The point of all this? There are script gurus out there who have got people believing that scripts should follow certain templates and strictures to be acceptable to Hollywood. To be fair to the likes of McKee and Truby, what they actually say is considerably more nuanced than that. The general message is learn the form before you play with the form. Same with music: get those scales down before you soar off into the realm of improvisation.
It’s sad to see wannabe writers handicapping themselves by obeying restrictions which many of their peers will tell them are essential, but in practice are arbitrary. If you’re going to make a mistake, make your own mistake in a heartfelt and honest way. You can always find other ways to do what you had in mind. But unless you reach beyond the formulaic in the first place, how will you ever discover what you’re capable of?
Billy Bang bought his first violin in a pawnshop.
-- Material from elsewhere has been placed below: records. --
-- ==== Sys2Proof/Laws/Memory.lean ====
section
/-! SUPPORT. Every operation of the memory system keeps memory and scratchpad in their canonical form, and the state after
reset has it. -/
namespace Sys2Proof.Machine

/-- Memory and scratchpad are in their canonical form. -/
def MemSt.wf (m : MemSt) : Prop := Memory.wf m.mem = true ∧ Memory.wf m.spad = true

/-- The memory after reset is in its canonical form. -/
theorem reset_mem_wf : State.reset.ms.wf := ⟨rfl, rfl⟩

variable {α : Type}

/-- Keeping some cells keeps the canonical form of a table. -/
theorem twf_filter [DecidableEq α] (d : α) (f : Nat × α → Bool) (t : Tab α) (w : twf d t = true) : twf d (t.filter f) = true := by
  unfold twf at *
  suffices h : ∀ (o : Option Nat), twfFrom d o t = true → twfFrom d o (t.filter f) = true from h none w
  clear w
  induction t with
  | nil => exact fun _ w => w
  | cons p t ih =>
    intro o w
    simp only [twfFrom, Bool.and_eq_true, decide_eq_true_eq] at w
    rw [List.filter_cons]
    split
    · simp only [twfFrom, Bool.and_eq_true, decide_eq_true_eq]
      exact ⟨w.1, ih _ w.2⟩
    · apply ih
      cases o with
      | none => exact twfFrom_mono d t p.1 none (by simp) w.2
      | some l =>
        have h := w.1.1
        simp only [decide_eq_true_eq] at h
        exact twfFrom_mono d t p.1 (some l) (by intro a e; cases e; omega) w.2

/-- Keeping some bytes keeps the canonical form of memory. -/
theorem memFilter_wf (f : Host.Cell → Bool) (m : List Host.Cell) (w : Memory.wf m = true) : Memory.wf (m.filter f) = true :=
  twf_filter 0 f m w

/-- What each step keeps, a fold keeps. -/
theorem foldl_keeps {β γ : Type} (P : γ → Prop) (f : γ → β → γ) (h : ∀ c b, P c → P (f c b)) (l : List β) (c : γ) (w : P c) :
    P (l.foldl f c) := by
  induction l generalizing c with
  | nil => exact w
  | cons b l ih => exact ih _ (h c b w)

/-- Memory after a change of the memory system. -/
@[simp] theorem State.mem_ms (s : State) (f : MemSt → MemSt) : (s.mem f).ms = f s.ms := rfl

/-- A register of the control space is no memory. -/
@[simp] theorem State.setReg_ms (s : State) (o : Nat) (v : Word) : (s.setReg o v).ms = s.ms := rfl

/-- A counter is no memory. -/
@[simp] theorem State.countUp_ms (s : State) (o : Nat) : (s.countUp o).ms = s.ms := rfl

/-- A choice between states with one memory has that memory. -/
theorem ite_ms {p q r : Prop} [Decidable p] [Decidable q] [Decidable r] {s a b : State} (ha : a.ms = s.ms) (hb : b.ms = s.ms) :
    (if p then s else if q then a else if r then s else b).ms = s.ms := by
  split
  · rfl
  · split
    · exact ha
    · split
      · rfl
      · exact hb

/-- A read of HBM changes no memory. -/
@[simp] theorem State.hbmRead_ms (s : State) (a : Acc) (x : Nat) : (s.hbmRead a x).2.ms = s.ms := by
  unfold State.hbmRead
  exact ite_ms (State.countUp_ms s _) (State.countUp_ms s _)

theorem State.hbmWrite_wf (s : State) (l : List (Nat × Sec)) (w : s.ms.wf) : (s.hbmWrite l).ms.wf :=
  ⟨foldl_keeps (fun m => Memory.wf m = true) _ (fun m _ h => memWrite_wf m _ _ h) l _ w.1, w.2⟩

theorem State.mscDrop_wf (s : State) (x : Nat) (w : s.ms.wf) : (s.mscDrop x).ms.wf := by
  unfold State.mscDrop
  split
  · exact w
  · dsimp only [State.mem_ms]
    split
    · exact State.hbmWrite_wf s _ w
    · exact w

theorem State.mscUse_wf (s : State) (x : Nat) (w : s.ms.wf) : (s.mscUse x).ms.wf := w

theorem State.mscPlace_wf (s : State) (a : Acc) (kind x : Nat) (w : s.ms.wf) : (s.mscPlace a kind x).ms.wf := by
  unfold State.mscPlace
  extract_lets line low way out t
  split
  · split
    · exact w
    · exact s.mscUse_wf x w
  · exact foldl_keeps (fun t : State => t.ms.wf) _
      (fun t p h => foldl_keeps (fun t : State => t.ms.wf) _ (fun t y h => t.mscDrop_wf y h) _ t h) _ s w

theorem State.mscInsert_wf (s : State) (a : Acc) (kind : Nat) (l : List (Nat × Sec)) (w : s.ms.wf) : (s.mscInsert a kind l).ms.wf := by
  unfold State.mscInsert
  split
  · exact w
  · exact s.mscPlace_wf a kind _ w

theorem State.hbmRead_wf (s : State) (a : Acc) (x : Nat) (w : s.ms.wf) : (s.hbmRead a x).2.ms.wf := by
  rw [State.hbmRead_ms]; exact w

theorem State.mscReadFor_wf (s : State) (a : Acc) (kind x : Nat) (w : s.ms.wf) : (s.mscReadFor a kind x).2.ms.wf := by
  unfold State.mscReadFor
  split
  · exact s.mscUse_wf x w
  · dsimp only
    split
    · exact State.mscInsert_wf _ _ _ _ (s.hbmRead_wf a x w)
    · exact s.hbmRead_wf a x w

theorem State.mscRead_wf (s : State) (a : Acc) (x : Nat) (w : s.ms.wf) : (s.mscRead a x).2.ms.wf := s.mscReadFor_wf a 0 x w

theorem State.mscWriteG_wf (s : State) (a : Acc) (kind : Nat) (ws : List (Nat × List (Nat × Byte))) (w : s.ms.wf) :
    (s.mscWriteG a kind ws).ms.wf := by
  unfold State.mscWriteG
  split
  · exact w
  · rename_i _ sec _ _
    extract_lets secs apply held whole
    split
    · exact w
    · have r : (if whole = true then (secs.map fun x => (x, (⟨0, false, false, a.tag⟩ : Sec)), s)
          else ((s.hbmRead a sec).1, if kind = 2 then s else (s.hbmRead a sec).2)).2.ms.wf := by
        split
        · exact w
        · dsimp only
          split
          · exact w
          · exact s.hbmRead_wf a sec w
      revert r
      generalize (if whole = true then (secs.map fun x => (x, (⟨0, false, false, a.tag⟩ : Sec)), s)
        else ((s.hbmRead a sec).1, if kind = 2 then s else (s.hbmRead a sec).2)) = q
      intro r
      dsimp only
      split
      · exact State.mscInsert_wf _ _ _ _ r
      · exact State.hbmWrite_wf _ _ r

theorem State.mscAtomic_wf (s : State) (a : Acc) (x : Nat) (f : Sec → List (Nat × Byte)) (w : s.ms.wf) : (s.mscAtomic a x f).2.ms.wf := by
  unfold State.mscAtomic
  extract_lets put
  split
  · exact w
  · dsimp only
    split
    · exact State.mscInsert_wf _ _ _ _ (s.hbmRead_wf a x w)
    · split
      · exact s.hbmRead_wf a x w
      · exact State.hbmWrite_wf _ _ (s.hbmRead_wf a x w)

theorem State.mscWrite_wf (s : State) (a : Acc) (kind : Nat) (ws : List (Nat × List (Nat × Byte))) (w : s.ms.wf) :
    (s.mscWrite a kind ws).ms.wf :=
  foldl_keeps (fun t : State => t.ms.wf) _ (fun t _ h => t.mscWriteG_wf a kind _ h) _ s w

theorem State.rawWrite_wf (s : State) (ws : List (Nat × List (Nat × Byte))) (w : s.ms.wf) : (s.rawWrite ws).ms.wf :=
  ⟨foldl_keeps (fun m => Memory.wf m = true) _ (fun m _ h => memPut_wf _ m h) ws _ w.1, w.2⟩

theorem State.unpoison_wf (s : State) (l : List Nat) (w : s.ms.wf) : (s.unpoison l).ms.wf := w

theorem State.pkgRead_wf (s : State) (a : Acc) (x : Nat) (w : s.ms.wf) : (s.pkgRead a x).2.ms.wf := by
  unfold State.pkgRead
  split
  · exact s.mscRead_wf a x w
  · exact w

theorem State.pkgAtomic_wf (s : State) (a : Acc) (x : Nat) (f : Sec → List (Nat × Byte)) (w : s.ms.wf) : (s.pkgAtomic a x f).2.ms.wf := by
  unfold State.pkgAtomic
  split
  · exact s.mscAtomic_wf a x f w
  · dsimp only
    split
    · exact w
    · exact s.rawWrite_wf _ w

theorem State.pkgWrite_wf (s : State) (a : Acc) (kind : Nat) (ws : List (Nat × List (Nat × Byte))) (w : s.ms.wf) :
    (s.pkgWrite a kind ws).ms.wf := by
  unfold State.pkgWrite
  split
  · exact w
  · split
    · exact s.mscWrite_wf a kind _ w
    · split
      · exact State.unpoison_wf _ _ (s.rawWrite_wf _ w)
      · exact s.rawWrite_wf _ w

theorem State.pkgBytes_wf (s : State) (pa n : Nat) (w : s.ms.wf) : (s.pkgBytes pa n).2.2.ms.wf := s.pkgRead_wf _ _ w

theorem State.pkgWord_wf (s : State) (pa : Nat) (w : s.ms.wf) : (s.pkgWord pa).2.2.ms.wf := s.pkgBytes_wf pa 8 w

theorem State.pkgPutRaw_wf (s : State) (pa : Nat) (l : List Byte) (w : s.ms.wf) : (s.pkgPutRaw pa l).ms.wf :=
  foldl_keeps (fun t : State => t.ms.wf) _ (fun t _ h => t.pkgWrite_wf _ _ _ h) _ s w

theorem State.pkgPut_wf (s : State) (pa : Nat) (l : List Byte) (w : s.ms.wf) : (s.pkgPut pa l).ms.wf := s.pkgPutRaw_wf pa l w

theorem State.leafPut_wf (s : State) (pte : Nat) (v : Word) (w : s.ms.wf) : (s.leafPut pte v).ms.wf := s.pkgPutRaw_wf pte _ w

theorem State.pkgPutWord_wf (s : State) (pa : Nat) (v : Word) (w : s.ms.wf) : (s.pkgPutWord pa v).ms.wf := s.pkgPut_wf pa _ w

theorem State.l2WriteBack_wf (s : State) (a : Acc) (x : Nat) (v : Sec) (w : s.ms.wf) : (s.l2WriteBack a x v).ms.wf := by
  unfold State.l2WriteBack
  dsimp only
  split
  · exact s.pkgWrite_wf _ _ _ w
  · split
    · split
      · exact s.pkgWrite_wf _ _ _ w
      · exact State.hbmWrite_wf _ _ (s.pkgWrite_wf _ _ _ w)
    · exact s.pkgWrite_wf _ _ _ w

theorem State.l2Clean_wf (s : State) (n : Nat) (a : Acc) (x : Nat) (w : s.ms.wf) : (s.l2Clean n a x).ms.wf := by
  unfold State.l2Clean
  split
  · extract_lets b
    split
    · exact s.l2WriteBack_wf b x _ w
    · exact w
  · exact w

theorem State.l2Drop_wf (s : State) (n x : Nat) (w : s.ms.wf) : (s.l2Drop n x).ms.wf := w

theorem State.l1Drop_wf (s : State) (n x : Nat) (w : s.ms.wf) : (s.l1Drop n x).ms.wf := w

theorem State.l2EvictLine_wf (s : State) (n v line : Nat) (w : s.ms.wf) : (s.l2EvictLine n v line).ms.wf :=
  foldl_keeps (fun t : State => t.ms.wf) _ (fun t _ h => State.l2Drop_wf _ _ _ (t.l2Clean_wf _ _ _ h)) _ s w

theorem State.l2Place_wf (s : State) (a : Acc) (x : Nat) (w : s.ms.wf) : (s.l2Place a x).ms.wf := by
  unfold State.l2Place
  extract_lets st line way out t
  split
  · exact w
  · exact foldl_keeps (fun t : State => t.ms.wf) _ (fun t p h => t.l2EvictLine_wf _ _ _ h) _ s w

theorem State.l2Insert_wf (s : State) (a : Acc) (x : Nat) (v : Sec) (w : s.ms.wf) : (s.l2Insert a x v).ms.wf := s.l2Place_wf a x w

theorem State.l2Read_wf (s : State) (a : Acc) (x : Nat) (w : s.ms.wf) : (s.l2Read a x).2.ms.wf := by
  unfold State.l2Read
  dsimp only
  split
  · exact w
  · dsimp only
    split
    · exact State.l2Insert_wf _ _ _ _ (s.pkgRead_wf _ _ w)
    · exact s.pkgRead_wf _ _ w

theorem State.l2Write_wf (s : State) (a : Acc) (x : Nat) (ws : List (Nat × Byte)) (w : s.ms.wf) : (s.l2Write a x ws).ms.wf := by
  unfold State.l2Write
  split
  · exact State.l2Insert_wf _ _ _ _ w
  · split
    · exact State.pkgWrite_wf _ _ _ _ w
    · have h : (if ws.length = 64 then ((⟨0, true, false, a.tag⟩ : Sec), s) else s.pkgRead { a with cls := 0 } x).2.ms.wf := by
        split
        · exact w
        · exact s.pkgRead_wf _ x w
      revert h
      generalize (if ws.length = 64 then ((⟨0, true, false, a.tag⟩ : Sec), s) else s.pkgRead { a with cls := 0 } x) = q
      intro h
      exact State.l2Insert_wf _ _ _ _ h

theorem State.l1Touch_wf (s : State) (core x : Nat) (w : s.ms.wf) : (s.l1Touch core x).ms.wf := w

theorem State.l1Read_wf (s : State) (a : Acc) (x : Nat) (w : s.ms.wf) : (s.l1Read a x).2.ms.wf := by
  unfold State.l1Read
  split
  · exact w
  · dsimp only
    split
    · exact s.l2Read_wf a x w
    · exact State.l1Touch_wf _ _ _ (s.l2Read_wf a x w)

theorem State.l1Write_wf (s : State) (a : Acc) (x : Nat) (ws : List (Nat × Byte)) (w : s.ms.wf) : (s.l1Write a x ws).ms.wf := by
  unfold State.l1Write
  dsimp only
  split
  · exact State.l1Touch_wf _ _ _ (s.l2Write_wf a x ws w)
  · exact s.l2Write_wf a x ws w

theorem State.pathRead_wf (s : State) (p : Path) (a : Acc) (x : Nat) (w : s.ms.wf) : (s.pathRead p a x).2.ms.wf := by
  cases p
  · exact s.l1Read_wf a x w
  · exact s.mscRead_wf a x w
  · exact s.pkgRead_wf a x w

theorem State.pathWrite_wf (s : State) (p : Path) (a : Acc) (ws : List (Nat × Byte)) (w : s.ms.wf) : (s.pathWrite p a ws).ms.wf := by
  cases p
  · exact foldl_keeps (fun t : State => t.ms.wf) _ (fun t _ h => t.l1Write_wf a _ _ h) _ s w
  · exact s.mscWrite_wf a 1 _ w
  · exact s.rawWrite_wf _ w

theorem State.acquireSec_wf (s : State) (a : Acc) (l2 : Bool) (x : Nat) (w : s.ms.wf) : (s.acquireSec a l2 x).ms.wf := by
  unfold State.acquireSec
  split
  · exact State.l2Drop_wf _ _ _ (State.l2Clean_wf _ _ _ _ (s.l1Drop_wf _ _ w))
  · exact w

theorem State.spWrite_wf (s : State) (core off : Nat) (l : List Byte) (w : s.ms.wf) : (s.spWrite core off l).ms.wf :=
  ⟨w.1, memWrite_wf _ _ _ w.2⟩

/-- A change of scratchpad alone, by bytes at addresses. -/
theorem MemSt.spadPut_wf (m : MemSt) (ws : List (Nat × Byte)) (w : m.wf) : MemSt.wf { m with spad := memPut m.spad ws } :=
  ⟨w.1, memPut_wf ws _ w.2⟩

end Sys2Proof.Machine
end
A friend convinced him it could be a means of communicating what he felt and wanted to say. He dedicated himself to doing exactly that, committing himself to a life of almost certain poverty, as fortune favours few in jazz. It became his life path, and it all seemed to lead to his greatest accomplishment: assembling other musicians who’d fought in Vietnam, and some Vietnamese players, to come together and create music that communicated what they felt about the war, and about the impact it had on them all. If I could look back at my life knowing I’d created art as truthful as those two albums, I’d know I’d lived my life the right way. And that counts for more than any amount of doing the right thing, the professional thing, the industry thing, when your heart’s not in it.